In the entries that follow, copy exactly each line from the first through the line with "ascending symbol; none".

▶ _Data_
************
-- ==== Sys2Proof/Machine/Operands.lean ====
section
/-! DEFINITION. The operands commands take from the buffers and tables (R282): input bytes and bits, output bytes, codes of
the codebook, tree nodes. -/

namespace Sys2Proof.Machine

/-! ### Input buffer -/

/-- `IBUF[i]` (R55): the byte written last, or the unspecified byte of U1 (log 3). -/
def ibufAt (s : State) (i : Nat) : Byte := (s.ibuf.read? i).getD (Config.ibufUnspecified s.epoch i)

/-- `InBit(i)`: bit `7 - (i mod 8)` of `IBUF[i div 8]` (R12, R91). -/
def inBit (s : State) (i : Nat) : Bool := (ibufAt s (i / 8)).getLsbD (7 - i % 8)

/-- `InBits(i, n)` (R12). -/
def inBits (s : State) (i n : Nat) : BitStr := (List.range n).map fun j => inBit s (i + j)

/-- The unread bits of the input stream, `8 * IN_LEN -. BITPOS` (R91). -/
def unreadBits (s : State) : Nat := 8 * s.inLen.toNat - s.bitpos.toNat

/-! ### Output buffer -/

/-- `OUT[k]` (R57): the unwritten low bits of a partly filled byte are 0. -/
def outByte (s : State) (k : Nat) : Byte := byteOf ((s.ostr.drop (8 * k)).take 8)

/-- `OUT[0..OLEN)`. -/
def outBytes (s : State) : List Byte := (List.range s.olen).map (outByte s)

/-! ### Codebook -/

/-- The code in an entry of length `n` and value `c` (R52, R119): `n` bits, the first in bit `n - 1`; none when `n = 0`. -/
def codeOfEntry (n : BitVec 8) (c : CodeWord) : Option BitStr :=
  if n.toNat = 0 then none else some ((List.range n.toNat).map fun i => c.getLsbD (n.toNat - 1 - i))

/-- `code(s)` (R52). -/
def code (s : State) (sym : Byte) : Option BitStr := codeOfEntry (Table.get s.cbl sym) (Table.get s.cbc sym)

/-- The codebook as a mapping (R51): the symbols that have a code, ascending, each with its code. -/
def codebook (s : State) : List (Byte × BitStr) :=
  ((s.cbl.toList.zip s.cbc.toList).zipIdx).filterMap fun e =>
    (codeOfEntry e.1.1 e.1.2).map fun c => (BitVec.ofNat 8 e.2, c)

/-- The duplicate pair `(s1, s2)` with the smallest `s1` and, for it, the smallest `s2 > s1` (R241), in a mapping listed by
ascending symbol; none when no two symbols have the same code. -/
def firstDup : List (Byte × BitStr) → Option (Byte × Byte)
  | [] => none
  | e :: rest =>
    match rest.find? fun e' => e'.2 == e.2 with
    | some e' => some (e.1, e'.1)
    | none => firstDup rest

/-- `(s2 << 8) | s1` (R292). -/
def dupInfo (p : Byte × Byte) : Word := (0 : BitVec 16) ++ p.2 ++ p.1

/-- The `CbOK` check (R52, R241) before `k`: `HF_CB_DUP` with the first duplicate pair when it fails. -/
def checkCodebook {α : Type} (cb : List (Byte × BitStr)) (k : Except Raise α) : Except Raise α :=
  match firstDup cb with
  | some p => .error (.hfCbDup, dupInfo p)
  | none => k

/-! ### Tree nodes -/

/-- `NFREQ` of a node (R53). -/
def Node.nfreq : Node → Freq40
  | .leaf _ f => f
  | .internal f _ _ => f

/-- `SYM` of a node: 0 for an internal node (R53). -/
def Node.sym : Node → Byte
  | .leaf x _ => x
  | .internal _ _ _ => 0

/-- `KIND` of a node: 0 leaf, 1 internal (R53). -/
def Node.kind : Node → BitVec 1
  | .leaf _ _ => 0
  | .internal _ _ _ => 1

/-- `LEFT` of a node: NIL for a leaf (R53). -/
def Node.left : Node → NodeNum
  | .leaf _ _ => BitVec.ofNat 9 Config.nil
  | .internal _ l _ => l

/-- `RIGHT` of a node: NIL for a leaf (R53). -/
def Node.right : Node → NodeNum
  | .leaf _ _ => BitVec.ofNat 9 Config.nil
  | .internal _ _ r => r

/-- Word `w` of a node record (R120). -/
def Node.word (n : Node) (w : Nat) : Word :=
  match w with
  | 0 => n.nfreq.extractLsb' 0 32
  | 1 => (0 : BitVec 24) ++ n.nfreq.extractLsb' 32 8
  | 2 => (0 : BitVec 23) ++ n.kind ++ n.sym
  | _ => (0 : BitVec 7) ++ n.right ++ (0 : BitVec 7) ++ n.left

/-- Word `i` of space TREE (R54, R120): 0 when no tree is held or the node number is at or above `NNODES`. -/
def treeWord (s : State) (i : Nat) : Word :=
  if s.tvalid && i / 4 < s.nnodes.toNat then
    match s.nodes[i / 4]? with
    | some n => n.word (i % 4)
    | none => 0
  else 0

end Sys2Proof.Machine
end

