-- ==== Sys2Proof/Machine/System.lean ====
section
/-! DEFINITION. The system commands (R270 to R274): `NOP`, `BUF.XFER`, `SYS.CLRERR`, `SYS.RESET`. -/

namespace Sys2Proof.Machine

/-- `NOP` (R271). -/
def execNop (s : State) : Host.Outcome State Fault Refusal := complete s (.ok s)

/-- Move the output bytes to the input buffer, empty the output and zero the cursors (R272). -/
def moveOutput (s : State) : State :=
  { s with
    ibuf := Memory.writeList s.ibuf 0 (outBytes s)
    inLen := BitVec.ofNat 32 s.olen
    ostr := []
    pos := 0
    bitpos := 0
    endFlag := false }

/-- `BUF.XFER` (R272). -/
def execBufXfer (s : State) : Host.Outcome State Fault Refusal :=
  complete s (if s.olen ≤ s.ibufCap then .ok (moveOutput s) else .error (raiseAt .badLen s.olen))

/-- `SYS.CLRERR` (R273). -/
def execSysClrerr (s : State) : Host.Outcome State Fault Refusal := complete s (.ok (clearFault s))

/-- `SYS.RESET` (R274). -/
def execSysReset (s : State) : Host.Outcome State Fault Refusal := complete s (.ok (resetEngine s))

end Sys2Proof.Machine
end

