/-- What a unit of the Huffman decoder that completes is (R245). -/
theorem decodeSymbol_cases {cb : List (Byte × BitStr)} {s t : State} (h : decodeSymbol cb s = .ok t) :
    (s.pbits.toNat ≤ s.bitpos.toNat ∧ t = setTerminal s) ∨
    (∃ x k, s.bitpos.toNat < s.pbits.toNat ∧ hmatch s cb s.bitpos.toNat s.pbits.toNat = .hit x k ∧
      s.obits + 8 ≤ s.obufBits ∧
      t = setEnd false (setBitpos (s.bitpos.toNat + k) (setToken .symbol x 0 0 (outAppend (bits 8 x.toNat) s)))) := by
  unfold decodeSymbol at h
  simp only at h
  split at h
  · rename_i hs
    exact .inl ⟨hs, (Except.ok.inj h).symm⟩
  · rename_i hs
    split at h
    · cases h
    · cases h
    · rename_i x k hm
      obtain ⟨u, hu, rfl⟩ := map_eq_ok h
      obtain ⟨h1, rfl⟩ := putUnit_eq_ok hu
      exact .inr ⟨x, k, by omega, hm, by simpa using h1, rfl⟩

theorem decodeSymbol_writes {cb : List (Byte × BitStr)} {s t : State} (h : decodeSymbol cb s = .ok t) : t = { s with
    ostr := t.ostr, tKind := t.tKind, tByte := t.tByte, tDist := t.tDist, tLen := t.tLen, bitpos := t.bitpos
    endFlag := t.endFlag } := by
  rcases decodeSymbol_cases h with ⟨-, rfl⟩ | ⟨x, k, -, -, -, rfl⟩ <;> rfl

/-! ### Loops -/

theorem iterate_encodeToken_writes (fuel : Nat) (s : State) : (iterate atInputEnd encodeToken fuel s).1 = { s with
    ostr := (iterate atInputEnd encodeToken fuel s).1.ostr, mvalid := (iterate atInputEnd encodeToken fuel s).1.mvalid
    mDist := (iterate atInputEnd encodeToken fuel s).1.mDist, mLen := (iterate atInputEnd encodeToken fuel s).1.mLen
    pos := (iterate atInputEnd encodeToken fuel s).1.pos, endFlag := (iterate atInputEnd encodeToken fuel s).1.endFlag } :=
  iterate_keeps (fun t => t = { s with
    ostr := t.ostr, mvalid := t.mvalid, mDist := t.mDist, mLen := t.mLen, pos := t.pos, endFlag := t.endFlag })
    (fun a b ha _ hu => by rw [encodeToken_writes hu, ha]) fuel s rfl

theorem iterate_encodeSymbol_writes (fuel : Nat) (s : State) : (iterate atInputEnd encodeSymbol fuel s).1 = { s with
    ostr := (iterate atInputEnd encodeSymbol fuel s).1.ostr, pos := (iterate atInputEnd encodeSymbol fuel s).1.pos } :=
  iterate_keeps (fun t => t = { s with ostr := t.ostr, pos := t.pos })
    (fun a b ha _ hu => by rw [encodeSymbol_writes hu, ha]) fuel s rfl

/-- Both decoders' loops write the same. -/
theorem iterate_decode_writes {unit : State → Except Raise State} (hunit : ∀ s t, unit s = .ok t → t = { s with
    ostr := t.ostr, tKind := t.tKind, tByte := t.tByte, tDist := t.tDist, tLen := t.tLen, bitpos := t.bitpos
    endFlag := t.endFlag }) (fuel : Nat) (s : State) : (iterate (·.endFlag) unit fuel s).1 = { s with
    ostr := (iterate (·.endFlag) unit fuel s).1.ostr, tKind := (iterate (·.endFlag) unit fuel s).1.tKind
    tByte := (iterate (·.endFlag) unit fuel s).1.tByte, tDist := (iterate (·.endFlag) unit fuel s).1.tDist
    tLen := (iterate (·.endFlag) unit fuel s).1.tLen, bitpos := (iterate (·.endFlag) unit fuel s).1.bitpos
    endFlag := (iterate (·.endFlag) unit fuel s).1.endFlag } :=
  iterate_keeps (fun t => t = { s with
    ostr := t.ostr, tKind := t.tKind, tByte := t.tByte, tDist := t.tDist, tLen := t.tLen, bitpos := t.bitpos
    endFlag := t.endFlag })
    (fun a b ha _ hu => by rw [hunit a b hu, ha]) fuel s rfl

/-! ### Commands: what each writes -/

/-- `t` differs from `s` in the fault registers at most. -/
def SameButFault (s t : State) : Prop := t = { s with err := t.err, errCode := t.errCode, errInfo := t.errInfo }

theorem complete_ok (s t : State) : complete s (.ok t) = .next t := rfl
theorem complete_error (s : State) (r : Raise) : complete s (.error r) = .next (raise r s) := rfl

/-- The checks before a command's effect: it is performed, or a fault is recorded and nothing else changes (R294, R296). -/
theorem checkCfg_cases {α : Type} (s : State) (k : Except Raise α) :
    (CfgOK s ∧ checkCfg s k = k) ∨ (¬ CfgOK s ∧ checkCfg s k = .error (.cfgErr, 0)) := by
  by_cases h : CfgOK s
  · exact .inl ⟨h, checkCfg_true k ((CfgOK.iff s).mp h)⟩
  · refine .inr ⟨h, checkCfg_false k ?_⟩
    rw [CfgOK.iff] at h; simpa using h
************
▶ _Solution to this task_
-- ==== Sys2Proof/Machine/Operands.lean ====
section
/-! DEFINITION. The operands commands take from the buffers and tables (R282): input bytes and bits, output bytes, codes of
the codebook, tree nodes. -/

namespace Sys2Proof.Machine

/-! ### Input buffer -/

/-- `IBUF[i]` (R55): the byte written last, or the unspecified byte of U1 (log 3). -/
def ibufAt (s : State) (i : Nat) : Byte := (s.ibuf.read? i).getD (Config.ibufUnspecified s.epoch i)

/-- `InBit(i)`: bit `7 - (i mod 8)` of `IBUF[i div 8]` (R12, R91). -/
def inBit (s : State) (i : Nat) : Bool := (ibufAt s (i / 8)).getLsbD (7 - i % 8)

/-- `InBits(i, n)` (R12). -/
def inBits (s : State) (i n : Nat) : BitStr := (List.range n).map fun j => inBit s (i + j)

/-- The unread bits of the input stream, `8 * IN_LEN -. BITPOS` (R91). -/
def unreadBits (s : State) : Nat := 8 * s.inLen.toNat - s.bitpos.toNat

/-! ### Output buffer -/

/-- `OUT[k]` (R57): the unwritten low bits of a partly filled byte are 0. -/
def outByte (s : State) (k : Nat) : Byte := byteOf ((s.ostr.drop (8 * k)).take 8)

/-- `OUT[0..OLEN)`. -/
def outBytes (s : State) : List Byte := (List.range s.olen).map (outByte s)

/-! ### Codebook -/

/-- The code in an entry of length `n` and value `c` (R52, R119): `n` bits, the first in bit `n - 1`; none when `n = 0`. -/
def codeOfEntry (n : BitVec 8) (c : CodeWord) : Option BitStr :=
  if n.toNat = 0 then none else some ((List.range n.toNat).map fun i => c.getLsbD (n.toNat - 1 - i))

/-- `code(s)` (R52). -/
def code (s : State) (sym : Byte) : Option BitStr := codeOfEntry (Table.get s.cbl sym) (Table.get s.cbc sym)

/-- The codebook as a mapping (R51): the symbols that have a code, ascending, each with its code. -/
def codebook (s : State) : List (Byte × BitStr) :=
  ((s.cbl.toList.zip s.cbc.toList).zipIdx).filterMap fun e =>
    (codeOfEntry e.1.1 e.1.2).map fun c => (BitVec.ofNat 8 e.2, c)

/-- The duplicate pair `(s1, s2)` with the smallest `s1` and, for it, the smallest `s2 > s1` (R241), in a mapping listed by
ascending symbol; none when no two symbols have the same code. -/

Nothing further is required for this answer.